» **Exercise objective**:
Type out the records that follow, exactly as given.

+++ Input data +++

/-- A merge slot (R247): its key, its lane count, whether a mismatched packet would have joined it, so that it never closes (R250),
and the packets contributed so far with their inputs (0 local, 1 N, 2 E, 3 S, 4 W). -/
structure MergeSlot where
  redId : BitVec 16
  addr : Nat
  lanes : Nat
  dead : Bool
  got : List (Nat × Packet)
  deriving DecidableEq, Repr

/-! ### Tasks and tiles -/

/-- The task states (R98). -/
inductive TaskState where
  | idle | loaded | running | done | drained | faulted | saved
  deriving DecidableEq, Repr

/-- A counter's configuration (R113). -/
structure CtrCfg where
  limit : BitVec 24
  chain : Bool
  tokmode : BitVec 2
  tokq : BitVec 4
  deriving DecidableEq, Repr

/-- A task's watch on a marker (R427). -/
structure Watch where
  marker : Nat
  value : W32
  cq : Nat
  token : BitVec 8
  satisfied : Bool
  deriving DecidableEq, Repr

/-- A task context (R86): state, registers, predicates, counters, configuration and the task status fields of R149. -/
structure TaskCtx where
  state : TaskState
  before : TaskState            -- the state held before a save (R99)
  present : Bool                -- PRESENT of the last configuration (R282)
  slotBase : Nat                -- R107
  slotCount : Nat
  fmtA : BitVec 4               -- R121
  fmtB : BitVec 4
  banks : BitVec 4              -- accumulator banks owned (R123)
  g : List (Nat × W32)          -- g0 to g63
  gInit : List (Nat × W32)      -- configured initial values
  p : BitVec 8                  -- p0 to p7
  cval : List (Nat × BitVec 24) -- counter VALUE
  cdone : BitVec 8              -- counter DONE
  ccfg : List (Nat × CtrCfg)
  rc0 : BitVec 128              -- result configurations (R125)
  rc1 : BitVec 128
  win : BitVec 256              -- window record (R156)
  faultCode : BitVec 8
  faultSlot : BitVec 7
  flags : BitVec 8              -- task status bits [27:20]
  workUnits : W32
  watch : Option Watch          -- R427
  deriving DecidableEq, Repr

def CtrCfg.reset : CtrCfg := { limit := 0, chain := false, tokmode := 0, tokq := 0 }

def TaskCtx.reset : TaskCtx :=
  { state := .idle, before := .idle, present := false, slotBase := 0, slotCount := 0, fmtA := 0, fmtB := 0, banks := 0
    g := [], gInit := [], p := 0, cval := [], cdone := 0, ccfg := [], rc0 := 0, rc1 := 0, win := 0
    faultCode := 0, faultSlot := 0, flags := 0, workUnits := 0, watch := none }

/-- Tokens that the read engine has produced for one RDQ and not yet delivered (R165, R170). -/
structure ReadJob where
  task : Nat
  dq : Nat
  deep : Bool
  toks : List DataTok
  deriving DecidableEq, Repr

/-- An entry of the narrow-gather buffer (R175): a row, its bytes and the byte-valid mask. -/
structure GatherEnt where
  deep : Bool
  row : Nat
  data : BitVec 256
  mask : BitVec 32
  deriving DecidableEq, Repr

/-- Deep segment states (R187). -/
inductive SegState where
  | off | waking | active | retained | closing
  deriving DecidableEq, Repr

/-- A deep segment: its state, the target of a waking, a command waiting for the present transition (R188), and how
the last gating came about (R193). -/
structure Segment where
  state : SegState
  target : SegState
  waiting : Option SegState
  timedOut : Bool
  deriving DecidableEq, Repr

/-- At power-on and at field reset every segment is ACTIVE, cleared (R188). -/
def Segment.reset : Segment := { state := .active, target := .active, waiting := none, timedOut := false }

/-- The check-code state of one 64-bit word of a bank (R180, R185). -/
inductive EccMark where
  | good | correctable | uncorr | poison
  deriving DecidableEq, Repr

/-- What the check tap has captured of one bank's open work unit (R617 to R619): whether it is selected, the operand
tokens of its MMAs in order with the HI selector, its count, and its index. -/
structure Capture where
  selected : Bool
  index : Nat
  mmas : Nat
  ops : List (DataTok × DataTok × Bool)
  deriving DecidableEq, Repr

def Capture.reset : Capture := { selected := false, index := 0, mmas := 0, ops := [] }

+++

» **Answer box**:
/-- A merge slot (R247): its key, its lane count, whether a mismatched packet would have joined it, so that it never closes (R250),
and the packets contributed so far with their inputs (0 local, 1 N, 2 E, 3 S, 4 W). -/
structure MergeSlot where
  redId : BitVec 16
  addr : Nat
  lanes : Nat
  dead : Bool
  got : List (Nat × Packet)
  deriving DecidableEq, Repr

/-! ### Tasks and tiles -/

/-- The task states (R98). -/
inductive TaskState where
  | idle | loaded | running | done | drained | faulted | saved
  deriving DecidableEq, Repr

/-- A counter's configuration (R113). -/
structure CtrCfg where
  limit : BitVec 24
  chain : Bool
  tokmode : BitVec 2
  tokq : BitVec 4
  deriving DecidableEq, Repr

/-- A task's watch on a marker (R427). -/
structure Watch where
  marker : Nat
  value : W32
  cq : Nat
  token : BitVec 8
  satisfied : Bool
  deriving DecidableEq, Repr

/-- A task context (R86): state, registers, predicates, counters, configuration and the task status fields of R149. -/
structure TaskCtx where
  state : TaskState
  before : TaskState            -- the state held before a save (R99)
  present : Bool                -- PRESENT of the last configuration (R282)
  slotBase : Nat                -- R107
  slotCount : Nat
  fmtA : BitVec 4               -- R121
  fmtB : BitVec 4
  banks : BitVec 4              -- accumulator banks owned (R123)
  g : List (Nat × W32)          -- g0 to g63
  gInit : List (Nat × W32)      -- configured initial values
  p : BitVec 8                  -- p0 to p7
  cval : List (Nat × BitVec 24) -- counter VALUE
  cdone : BitVec 8              -- counter DONE
  ccfg : List (Nat × CtrCfg)
  rc0 : BitVec 128              -- result configurations (R125)
  rc1 : BitVec 128
  win : BitVec 256              -- window record (R156)
  faultCode : BitVec 8
  faultSlot : BitVec 7
  flags : BitVec 8              -- task status bits [27:20]
  workUnits : W32
  watch : Option Watch          -- R427
  deriving DecidableEq, Repr

def CtrCfg.reset : CtrCfg := { limit := 0, chain := false, tokmode := 0, tokq := 0 }

def TaskCtx.reset : TaskCtx :=
  { state := .idle, before := .idle, present := false, slotBase := 0, slotCount := 0, fmtA := 0, fmtB := 0, banks := 0
    g := [], gInit := [], p := 0, cval := [], cdone := 0, ccfg := [], rc0 := 0, rc1 := 0, win := 0
    faultCode := 0, faultSlot := 0, flags := 0, workUnits := 0, watch := none }

/-- Tokens that the read engine has produced for one RDQ and not yet delivered (R165, R170). -/
structure ReadJob where
  task : Nat
  dq : Nat
  deep : Bool
  toks : List DataTok
  deriving DecidableEq, Repr

/-- An entry of the narrow-gather buffer (R175): a row, its bytes and the byte-valid mask. -/
structure GatherEnt where
  deep : Bool
  row : Nat
  data : BitVec 256
  mask : BitVec 32
  deriving DecidableEq, Repr

/-- Deep segment states (R187). -/
inductive SegState where
  | off | waking | active | retained | closing
  deriving DecidableEq, Repr

/-- A deep segment: its state, the target of a waking, a command waiting for the present transition (R188), and how
the last gating came about (R193). -/
structure Segment where
  state : SegState
  target : SegState
  waiting : Option SegState
  timedOut : Bool
  deriving DecidableEq, Repr

/-- At power-on and at field reset every segment is ACTIVE, cleared (R188). -/
def Segment.reset : Segment := { state := .active, target := .active, waiting := none, timedOut := false }

/-- The check-code state of one 64-bit word of a bank (R180, R185). -/
inductive EccMark where
  | good | correctable | uncorr | poison
  deriving DecidableEq, Repr

/-- What the check tap has captured of one bank's open work unit (R617 to R619): whether it is selected, the operand
tokens of its MMAs in order with the HI selector, its count, and its index. -/
structure Capture where
  selected : Bool
  index : Nat
  mmas : Nat
  ops : List (DataTok × DataTok × Bool)
  deriving DecidableEq, Repr

def Capture.reset : Capture := { selected := false, index := 0, mmas := 0, ops := [] }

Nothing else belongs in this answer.